--- WHAT IS REQUIRED ---
For this exercise, please find the lines in the entries that include the word "data" and copy them.

══════════

-- ==== Sys2Proof/Machine/State.lean ====
section
/-! DEFINITION. The state of the whole package as plain data, and the state right after power-on reset.
Tables are sparse: an absent entry stands for the reset value. Keys: core = 128 * die + core; issue slot = 4 * core + slot;
floe = 32 * issue slot + floe slot; lane = 32 * issue slot + lane; thread = 32 * lane + thread slot; block = 32 * core + number. -/

namespace Sys2Proof.Machine

/-- Reasons a step stops with a fault. -/
inductive Fault where
  /-- `exec` of an instruction while the floe slot whose turn it is holds no floe: no machine issues it.
  Raised by `exec` alone, never by `step`. Safe. -/
  | noFloe
deriving DecidableEq, Repr, Inhabited

/-- Reasons a step is refused. -/
inductive Refusal where
  /-- Raised by an arm of the dispatch that has no meaning yet. Safe. -/
  | notModelled (mnemonic : String)
deriving DecidableEq, Repr, Inhabited

/-- The model's own: whose turn is next. -/
inductive Turn where
  | issue (q : SlotId)
  | event (e : Instr)
deriving DecidableEq, Repr, Inhabited

/-- An `lr` reservation (R188, R189): physical granule, in system memory or not, written since, value returned, and the serial of the pending
result of the `lr` that set it. -/
structure Resv where
  gran : Nat
  sys : Bool
  broken : Bool
  live : Bool
  n : Nat := 0
deriving DecidableEq, Repr, Inhabited

/-- A block as a scope's instance sees it (R272): its key, grid, index and drift. -/
structure Who where
  block : Nat := 0
  grid : Nat := 0
  index : Nat := 0
  drift : Nat := 0
deriving DecidableEq, Repr, Inhabited

/-- The model's own: which release a later read of a unit synchronises with (R274). -/
structure SyncMark where
  srec : Nat
  scope : Scope
  who : Who
deriving DecidableEq, Repr, Inhabited

/-- A thread slot with its thread: the continuation record of R244, predicates and status (R48, R65), handler registers (R314),
reservation (R188), barrier enrolment (R158). `st` is STATE of R244; a slot with `st = 0` keeps its last `exit` (R361, state 8). -/
structure Thread where
  cont : Word := 0
  wbase : Nat := 0
  win : Nat := 0
  blkr : Nat := 0
  tid : Nat := 0
  st : Nat := 0
  bin : Nat := 0
  parkt : Nat := 0
  ovf : Bool := false
  strt : Bool := false
  save : Nat := 0
  preds : BitVec 8 := 0x80#8
  status : Word := 0
  epc : Word := 0
  ecause : Word := 0
  eaddr : DWord := 0
  eseq : Word := 0
  inHandler : Bool := false
  resv : Option Resv := none
  enrolled : BitVec 16 := 0
  arrived : BitVec 16 := 0
  exitAt : Word := 0
  /-- Context of the exited thread, for samples (R361, R363). -/
  exitCtx : Nat := 0
  /-- Floe save it returns to from its handler (R316). -/
  home : Option Nat := none
  /-- Sync record its regrouping terminator published (R287). -/
  srec : Option Nat := none
  /-- Sync records and scopes of its release fences, the last at each scope (R274). -/
  rel : List (Nat × Scope) := []
  /-- Releases that its relaxed reads met, for a later acquire fence (R274). -/
  seen : List SyncMark := []
deriving DecidableEq, Repr, Inhabited

/-- A pending result (R63): destination registers, predicate or uniform register, window left, values per lane, lanes still awaited. -/
structure Pend where
  n : Nat
  reg : Nat := 0
  cnt : Nat := 0
  pred : Option Nat := none
  /-- Uniform destination of a K form with its value (R63, R78). -/
  ureg : Option (Nat × Word) := none
  left : Nat := 0
  vals : List (Nat × List Word) := []
  pvals : List (Nat × Bool) := []
  flags : List (Nat × BitVec 5) := []
  need : List Nat := []
  /-- A load or returning atomic (R184, R276). -/
  load : Bool := false
  /-- The pending read is an acquire (R179) at this scope. -/
  acq : Option Scope := none
  coord : Word := 0
  /-- An `mfence` after it has completed: engine reads see it although its window is open (R210). -/
  fenced : Bool := false
  /-- Its load had issued when its walk was still to end: nothing after its window issues until it completes (R64). -/
  replay : Bool := false
deriving DecidableEq, Repr, Inhabited

/-- A translated byte range: physical address, in system memory (R324) or device memory. -/
structure Place where
  pa : Nat
  sys : Bool := false
deriving DecidableEq, Repr, Inhabited

/-- Marks of an access for race detection and synchronisation (R272, R285). -/
structure Mark where
  marked : Bool := false
  scope : Scope := .blk
  rel : Bool := false
  srec : Option Nat := none
  /-- The value-changing step of an atomic keeps SYNC (R286). -/
  keep : Bool := false
  /-- Records and scopes of the thread's release fences, which any later write carries (R274). -/
  fence : List (Nat × Scope) := []
deriving DecidableEq, Repr, Inhabited

/-- A load that has issued with its walk still to end (R64): the first of the serials kept for its requests, the lanes with pointers and
addresses, bytes, type, mark, pending result and coordinate. -/
structure Late where
  id : Nat
  reqs : List (Nat × Nat × Nat)
  n : Nat
  ty : IntTy
  mark : Mark
  pend : Nat
  coord : Word
  /-- The floe is suspended on its page fault. -/
  waits : Bool := false
deriving DecidableEq, Repr, Inhabited

/-- One lane of a logged store or reduction (R180, R264). -/
structure LAcc where
  lane : Nat
  va : Nat
  place : Place
  n : Nat
  data : Nat
  watched : Bool := false
  /-- Base of the page, when it carries the migration hint (R320). -/
  mig : Option Nat := none
  /-- A stream's element: the instruction that wrote it, which shares it with the elements of one turn (R271). -/
  turn : Nat := 0
deriving DecidableEq, Repr, Inhabited

/-- A store-log entry (R180, R264): a store or reduction with its lanes, or a deferred operation. -/
inductive LogEnt where
  | store (accs : List LAcc)
  | red (accs : List LAcc) (op ty : Nat)
  /-- A global store stream: its port, tag and bounds index, the `satt`'s coordinate, and the elements not yet handed on. -/
  | stream (port hi : Nat) (coord : Word) (accs : List LAcc)
  | copy (id : Nat)
  | wback (id : Nat)
  /-- A global `accst`: `next` is the element to go on from (R336). -/
  | accst (core first cnt n ctx ptr va : Nat) (coord : Word) (next : Nat)
deriving DecidableEq, Repr, Inhabited

/-- A stream attached to a port (R191 to R193). -/
structure Stream where
  store : Bool
  space : Space
  ty : IntTy
  count : Nat
  stride : Int
  bidx : Nat
  tag : Nat
  /-- Per lane: start, position read or written, elements fetched ahead, pending writes. -/
  lanes : List (Nat × Int)
  pos : Tab Nat := []
  fetched : Tab (List Nat) := []
deriving DecidableEq, Repr, Inhabited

══════════

--- ANSWER SPACE ---
/-! DEFINITION. The state of the whole package as plain data, and the state right after power-on reset.
  data : Nat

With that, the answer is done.